/-- The instruction in 16 bytes. -/
def tileDecode (bs : List Byte) : TileInstr :=
  let w := fld bs 12 4
  { op := bits w 31 24, s := bit w 23, tok := bits w 22 19, wait := bits w 18 3, rsv := bits w 2 0
    a := fld bs 0 4, b := fld bs 4 4, c := fld bs 8 4 }

/-- The bits an instruction's format uses, as masks of A, B and C (Tables 08-6, 08-7, 08-11); none for an opcode not in
Table 08-7. -/
def tileMasks (op : Nat) : Option (Nat × Nat × Nat) :=
  if op = 0x00 ∨ op = 0x01 then some (0, 0, 0)
  else if op = 0x02 then some (0, 0xFFFF, 0)
  else if op = 0x03 then some (0x7FF0, 0xFFF, 0)
  else if op = 0x04 then some (0x100F0, 0xFFFFFFFF, 0xFFF)
  else if op = 0x05 then some (1, 0, 0)
  else if 0x10 ≤ op ∧ op ≤ 0x1A then some (0x10FFF, 0xFFFFFFFF, 0)
  else if op = 0x20 ∨ op = 0x22 then some (0x1FFFFFFF, 0xFFFFF, 0xFFF)
  else if op = 0x21 then some (0x1FFFFFFF, 0x3FF, 0xF)
  else if op = 0x23 then some (0x1FFFFF, 0x1FFFFF, 0xFFFF)
  else if op = 0x24 then some (0x1FFFFF, 0xFFFFFFFF, 0xFFFF)
  else if 0x30 ≤ op ∧ op ≤ 0x34 then some (0x3FFFF, 0x1FFFFF, 0x3FFFFFFF)
  else if 0x40 ≤ op ∧ op ≤ 0x4E then some (0x1FFFFFFF, 0xFFFFFFFF, 0)
  else none

/-- Whether an instruction is asynchronous. -/
def tileAsync (op : Nat) : Bool := (decide (0x20 ≤ op) && decide (op ≤ 0x24)) || (decide (0x30 ≤ op) && decide (op ≤ 0x34))

/-- Bits of a word outside a mask. -/
def outside (w mask : Nat) : Bool := w - Nat.land w mask != 0

/-- R236, R237: reserved bits, the token fields, and field values that Table 08-6 rules out: fault code 1. -/
def tileBad (i : TileInstr) : Bool :=
  match tileMasks i.op with
  | none => true
  | some (ma, mb, mc) =>
    let fmt := bits i.a 12 9
    i.rsv != 0 || outside i.a ma || outside i.b mb || outside i.c mc || (i.tok != 0 && !i.s) || (i.s && !tileAsync i.op) ||
    (i.op == 0x03 && bits i.a 14 12 == 7) ||
    ((i.op == 0x20 || i.op == 0x22) && decide (i.c % 4096 < bits i.b 19 12 + 1)) ||
    (decide (0x30 ≤ i.op) && decide (i.op ≤ 0x34) && (i.a % 256 == 0 || decide (8 ≤ fmt) || (bits i.a 17 14 != 0 && fmt != 0))) ||
    ((i.op == 0x30 || i.op == 0x31) && fmt == 7) ||
    (i.op == 0x34 && fmt != 7) ||
    (i.op == 0x4C && decide (8 ≤ bits i.a 27 24)) || (i.op == 0x4D && decide (3 ≤ bits i.a 27 24))

/-- A 32-bit immediate sign-extended to 64 bits. -/
def sext32 (b : Nat) : Nat := if b < 2 ^ 31 then b else b + (2 ^ 64 - 2 ^ 32)

/-- A scalar register. -/
def Crag.s (c : Crag) (r : Nat) : Nat := tgetD c.sregs r 0
/-- A scalar register written. -/
def Crag.setS (c : Crag) (r v : Nat) : Crag := { c with sregs := tput c.sregs r (v % 2 ^ 64) }
/-- A vector register: 64 FP32 lanes. -/
def Crag.v (c : Crag) (r : Nat) : List Nat := tgetD c.vregs r (List.replicate 64 0)
/-- A vector register written. -/
def Crag.setV (c : Crag) (r : Nat) (v : List Nat) : Crag := { c with vregs := tput c.vregs r v }
/-- An accumulator row of an array: 32 FP32 values. -/
def Crag.accRow (c : Crag) (array row : Nat) : List Nat := tgetD c.acc (array * 512 + row) (List.replicate 32 0)
/-- An accumulator row written. -/
def Crag.setAcc (c : Crag) (array row : Nat) (v : List Nat) : Crag := { c with acc := tput c.acc (array * 512 + row) v }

****

> [What needs to be done]: Each line in the listing above from the one containing "if op = 0x00" through the one containing "is asynchronous. -/" should be repeated exactly, and no other line.

> [Exercise solution]:
  if op = 0x00 ∨ op = 0x01 then some (0, 0, 0)
  else if op = 0x02 then some (0, 0xFFFF, 0)
  else if op = 0x03 then some (0x7FF0, 0xFFF, 0)
  else if op = 0x04 then some (0x100F0, 0xFFFFFFFF, 0xFFF)
  else if op = 0x05 then some (1, 0, 0)
  else if 0x10 ≤ op ∧ op ≤ 0x1A then some (0x10FFF, 0xFFFFFFFF, 0)
  else if op = 0x20 ∨ op = 0x22 then some (0x1FFFFFFF, 0xFFFFF, 0xFFF)
  else if op = 0x21 then some (0x1FFFFFFF, 0x3FF, 0xF)
  else if op = 0x23 then some (0x1FFFFF, 0x1FFFFF, 0xFFFF)
  else if op = 0x24 then some (0x1FFFFF, 0xFFFFFFFF, 0xFFFF)
  else if 0x30 ≤ op ∧ op ≤ 0x34 then some (0x3FFFF, 0x1FFFFF, 0x3FFFFFFF)
  else if 0x40 ≤ op ∧ op ≤ 0x4E then some (0x1FFFFFFF, 0xFFFFFFFF, 0)
  else none

/-- Whether an instruction is asynchronous. -/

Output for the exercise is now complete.